Write each line again exactly as it is, from the opening line of the records below through the one containing "another pace. -/", and add nothing.

══ MATERIALS PROVIDED

-- ==== Sys2Proof/Laws/Pace.lean ====
section
/-! SUPPORT. Laws/Pace.lean: no small step reads or writes the pace, so that the pace only groups the small
steps (R6; log entry 1). -/

namespace Sys2Proof.Machine

/-- The state with another pace. -/
def withPace (p : Nat) (s : State) : State := { s with pace := p }

@[simp] theorem withPace_withPace (p q : Nat) (s : State) :
    withPace p (withPace q s) = withPace p s := rfl

theorem withPace_of_pace {p : Nat} {s : State} (h : s.pace = p) : withPace p s = s := by
  subst h; rfl

theorem nextBusAnswer_withPace (p : Nat) (s : State) :
    nextBusAnswer (withPace p s) = ((nextBusAnswer s).1, withPace p (nextBusAnswer s).2) := by
  cases h : s.busIn <;> simp [nextBusAnswer, withPace, h]

theorem readOrFree_withPace (p : Nat) (m : Memory) (i : Nat) (s : State) :
    readOrFree m i (withPace p s) = ((readOrFree m i s).1, withPace p (readOrFree m i s).2) := by
  cases h : Memory.read m i <;> simp [readOrFree, withPace, h]

theorem nextPinLevel_withPace (p : Nat) (s : State) :
    nextPinLevel (withPace p s) = withPace p (nextPinLevel s) := by
  cases h : s.pinIn <;> simp [nextPinLevel, withPace, h]

theorem cfgByte_withPace (p i : Nat) (s : State) :
    cfgByte i (withPace p s) = ((cfgByte i s).1, withPace p (cfgByte i s).2) := by
  cases h : s.cfg[i]? <;> simp [cfgByte, withPace, h]

theorem srcByte_withPace (p : Nat) (s : State) :
    srcByte (withPace p s) = ((srcByte s).1, withPace p (srcByte s).2) := by
  have hc := cfgByte_withPace p s.idx.toNat s
  have hd := readOrFree_withPace p s.dbuf s.idx.toNat s
  cases h : s.ctl <;> simp_all [srcByte, withPace]

theorem outByte_withPace (p : Nat) (s : State) :
    outByte (withPace p s) = ((outByte s).1, withPace p (outByte s).2) := by
  have hs := srcByte_withPace p s
  cases h : s.dir <;> simp_all [outByte, withPace]

theorem frmHdr_withPace (p : Nat) (s : State) : frmHdr (withPace p s) = withPace p (frmHdr s) := by
  unfold frmHdr busExchange
  rw [nextBusAnswer_withPace]
  obtain ⟨a, t⟩ := nextBusAnswer s
  cases a <;> rfl

theorem frmData_withPace (p : Nat) (s : State) :
    frmData (withPace p s) = withPace p (frmData s) := by
  unfold frmData busExchange
  rw [outByte_withPace]
  simp only
  rw [nextBusAnswer_withPace]
  obtain ⟨a, t⟩ := nextBusAnswer (outByte s).2
  cases a <;> cases hd : t.dir <;> simp [afterData, storeReceived, withPace, emit, hd]

theorem pollSample_withPace (p : Nat) (s : State) :
    pollSample (withPace p s) = withPace p (pollSample s) := by
  unfold pollSample readPin
  rw [nextPinLevel_withPace]
  generalize nextPinLevel s = t
  by_cases h : t.sync.ff1 = t.tgtLevel
  · simp [afterSample, withPace, emit, h]
  · cases hb : pollBound t.straps.pollLimit with
    | none => simp [afterSample, countMismatch, withPace, emit, h, hb]
    | some n => simp [afterSample, countMismatch, withPace, emit, h, hb]; rfl

theorem txStatusDone_withPace (p : Nat) (s : State) :
    txStatusDone (withPace p s) = withPace p (txStatusDone s) := by
  have h := readOrFree_withPace p s.rbuf 0 s
  simp only [txStatusDone, show (withPace p s).rbuf = s.rbuf from rfl, h]
  rfl

theorem primDone_withPace (p : Nat) (s : State) :
    primDone (withPace p s) = withPace p (primDone s) := by
  by_cases h : s.cOp = 0b011#3 <;> simp [primDone, withPace, h, respond, emit]

theorem enterTxWait_withPace (p : Nat) (s : State) :
    enterTxWait (withPace p s) = withPace p (enterTxWait s) := by
  cases h : s.straps.policy <;> simp [enterTxWait, withPace, h, startWait]

theorem afterOk_withPace (p : Nat) (s : State) : afterOk (withPace p s) = withPace p (afterOk s) := by
  unfold afterOk
  rw [show (withPace p s).ctl = s.ctl from rfl]
  cases s.ctl <;> first
    | exact primDone_withPace p s
    | exact enterTxWait_withPace p s
    | exact txStatusDone_withPace p s
    | rfl

theorem onReturn_withPace (r : Ret) (p : Nat) (s : State) :
    onReturn r (withPace p s) = withPace p (onReturn r s) := by
  cases r with
  | ok => exact afterOk_withPace p { s with ret := none }
  | busFault => rfl
  | timeout => rfl

theorem completionWait_withPace (p : Nat) (s : State) :
    completionWait (withPace p s) = withPace p (completionWait s) := by
  unfold completionWait
  rw [show (withPace p s).straps = s.straps from rfl]
  cases s.straps.policy with
  | signalPoll => exact pollSample_withPace p s
  | fixedDelay => rfl

theorem ctlIdle_withPace (p : Nat) (s : State) :
    ctlIdle (withPace p s) = withPace p (ctlIdle s) := by
  unfold ctlIdle
  rw [show (withPace p s).ctl = s.ctl from rfl, show opArgs (withPace p s) = opArgs s from rfl]
  cases s.ctl <;> first
    | exact pollSample_withPace p s
    | exact completionWait_withPace p s
    | rfl
    | (cases opArgs s <;> rfl)

/-- A small step neither reads nor writes the pace. -/
theorem tick_withPace (p : Nat) (s : State) : tick (withPace p s) = withPace p (tick s) := by
  unfold tick
  rw [show (withPace p s).ret = s.ret from rfl, show (withPace p s).frm = s.frm from rfl]
  cases s.ret with
  | some r => exact onReturn_withPace r p s
  | none =>
    cases s.frm with
    | idle => exact ctlIdle_withPace p s
    | sel => rfl
    | hdr => exact frmHdr_withPace p s
    | data => exact frmData_withPace p s
    | desel => rfl

theorem advance_withPace (n p : Nat) (s : State) :
    advance n (withPace p s) = withPace p (advance n s) := by
  induction n generalizing s with
  | zero => rfl
  | succ n ih => rw [advance_succ, advance_succ, tick_withPace, ih]

/-- Small steps taken under another pace are the same small steps. -/
theorem advance_under_pace (n q : Nat) {p : Nat} {s : State} (h : s.pace = p) :
    withPace p (advance n (withPace q s)) = advance n s := by
  rw [advance_withPace, withPace_withPace,
    withPace_of_pace ((sameCommand_advance n s).pace.trans h)]

theorem accepted_withPace (i : Instr) (p : Nat) (s : State) :
    accepted i (withPace p s) = withPace p (accepted i s) := by
  cases i <;> rfl

/-- A host that makes no move: a step is the small steps of the pace. -/
theorem step_of_no_move {s : State} (h : s.hostIn = []) : step s = .next (proceed s) := by
  simp [step, h]

theorem run_succ_of_next {M : Host.Core} {s t : M.State} (n : Nat) (h : M.step s = .next t) :
    M.run (n + 1) s = M.run n t := by
  rw [Host.Core.run, h]

/-- At pace 0 and with no host move, `n` steps of the machine are `n` small steps. -/
theorem run_smallSteps (n : Nat) {s : State} (h : s.hostIn = []) (hp : s.pace = 0) :
    Host.Core.run Sys2Proof.core n s = .next (advance n s) := by
  induction n generalizing s with
  | zero => rfl
  | succ n ih =>
    have k := sameCommand_tick s
    have hs : step s = .next (tick s) := by
      rw [step_of_no_move h, proceed, hp]; rfl
    rw [run_succ_of_next (M := Sys2Proof.core) n hs]
    exact ih (k.hostIn.trans h) (k.pace.trans hp)

end Sys2Proof.Machine
end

════

RESULT OF THIS EXERCISE:
-- ==== Sys2Proof/Laws/Pace.lean ====
section
/-! SUPPORT. Laws/Pace.lean: no small step reads or writes the pace, so that the pace only groups the small
steps (R6; log entry 1). -/

namespace Sys2Proof.Machine

/-- The state with another pace. -/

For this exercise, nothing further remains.